__Exercise aim__
Only one span of the listing below should come back. It runs from the line with "rw [BitVec.toNat_ofNat]" through the line with "m.turret.start s.desk.setup.turret true", and each of its lines must be reproduced exactly.

Segment Open

/-- A Desk that passes its checks is read whole. -/
theorem State.readDesk_loaded {s : State} (h : s.bus = none) {b : List Byte} {g : List Grant}
    (hb : b = s.bytes (s.deskAddr 0) 256) (hg : g = grantTable (s.bytes (s.deskAddr (headerAreas b).grantTable) 64))
    (hl : headerLayoutOk b = true)
    (ht : ∀ x ∈ [(longAt b 0x14, 224), (longAt b 0x18, 256), (longAt b 0x1C, 1344)],
      x.1 ≠ 0 → rangeAllowed s.desk.base g false x.1 x.2 = true) :
    s.readDesk = (.loaded ⟨b, g, s.deskTable (longAt b 0x14) 224, s.deskTable (longAt b 0x18) 256,
      s.deskTable (longAt b 0x1C) 1344⟩, s) := by
  have hr : s.busRead (s.deskAddr 0) headerSize = (some b, s) := by rw [s.busRead_none _ _ h, hb]; rfl
  have hx : s.busRead (s.deskAddr (headerAreas b).grantTable) 64 =
    (some (s.bytes (s.deskAddr (headerAreas b).grantTable) 64), s) := s.busRead_none _ _ h
  unfold State.readDesk
  rw [hr]
  dsimp only
  rw [hl, hx]
  dsimp only
  rw [← hg, if_neg (by simp), if_pos (headerTables_all.2 ht), State.readTables_none h]

/-- START of a Desk with a bad layout, taken. -/
theorem State.startWrite_failed {s : State} (hb : s.desk.busy = none) (hc : s.desk.controller = .stopped) (h : s.bus = none)
    (hl : headerLayoutOk (s.bytes (s.deskAddr 0) 256) = false) :
    s.startWrite = (s.modDesk fun d => { d with busy := some .start }).refuseStart .setup := by
  have hr := State.readDesk_failed (s := s.modDesk fun d => { d with busy := some .start }) h hl
  rw [State.startWrite, hb, if_neg (by simp), if_pos hc, State.startCommand, hr]

/-- Settles O19. -/
theorem startRefusedForItsLayoutChangesNothing : Obligations.StartRefusedForItsLayoutChangesNothing := by
  intro s operand hb hc h hl
  refine congrArg Host.Outcome.next ((State.startWrite_failed hb hc h hl).trans ?_)
  simp only [State.refuseStart, State.endCommand, State.event, State.modDesk, hb]
  rfl

end Sys2Proof.Machine
end

section
/-! What START and RELOAD make of the Desk they have read (R8, R9, R13, R24, R133, R169). -/

namespace Sys2Proof.Machine

/-- A long pointer as an address is the 3-byte field. -/
theorem ofNat_longAt (b : List Byte) (i : Nat) : BitVec.ofNat 24 (longAt b i) = addrAt b i := by
  have key : ∀ (a : Addr) (n : Nat), BitVec.ofNat 24 (a.toNat + n * 16777216) = a := fun a n => by
    refine BitVec.eq_of_toNat_eq ?_
    rw [BitVec.toNat_ofNat]
    have := a.isLt
    omega
  exact key _ _

/-- Step 1 of START with neither home input asserted: both homing moves start together, and the step waits for them. -/
theorem State.startHoming_moves {s : State} (hh : s.pins.home = false) (ht : s.pins.turretIndex = false) :
    s.startHoming = (((s.atStep .homing).modExposure fun x =>
        { x with track := none, settled := false, carriageAt := none, turretAt := none }).modMotion fun m =>
      { m with
        carriage := { m.carriage.start s.desk.setup.carriage false 20000 with homing := .moving }
        turret := { m.turret.start s.desk.setup.turret true 3200 with homing := .moving } }) := by
  simp [State.startHoming, State.homeChannel, State.homingEnds, State.unselectTrack, State.atStep, State.startChannel, hh, ht,
    Motion.modChannel, Setup.motion, State.modMotion, State.modExposure, State.modDesk]

/-- START of a Desk that passes its checks takes its copies and goes on to homing. -/
theorem State.startWrite_loaded {s t : State} {k : Holding} (hb : s.desk.busy = none) (hc : s.desk.controller = .stopped)
    (hr : (s.modDesk fun d => { d with busy := some .start }).readDesk = (.loaded k, t)) :
    s.startWrite = ((t.takeCopies k).startBlocks k).startHoming := by
  rw [State.startWrite, hb, if_neg (by simp), if_pos hc, State.startCommand, hr]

Segment Closed

__Response below__
    rw [BitVec.toNat_ofNat]
    have := a.isLt
    omega
  exact key _ _

/-- Step 1 of START with neither home input asserted: both homing moves start together, and the step waits for them. -/
theorem State.startHoming_moves {s : State} (hh : s.pins.home = false) (ht : s.pins.turretIndex = false) :
    s.startHoming = (((s.atStep .homing).modExposure fun x =>
        { x with track := none, settled := false, carriageAt := none, turretAt := none }).modMotion fun m =>
      { m with
        carriage := { m.carriage.start s.desk.setup.carriage false 20000 with homing := .moving }
        turret := { m.turret.start s.desk.setup.turret true 3200 with homing := .moving } }) := by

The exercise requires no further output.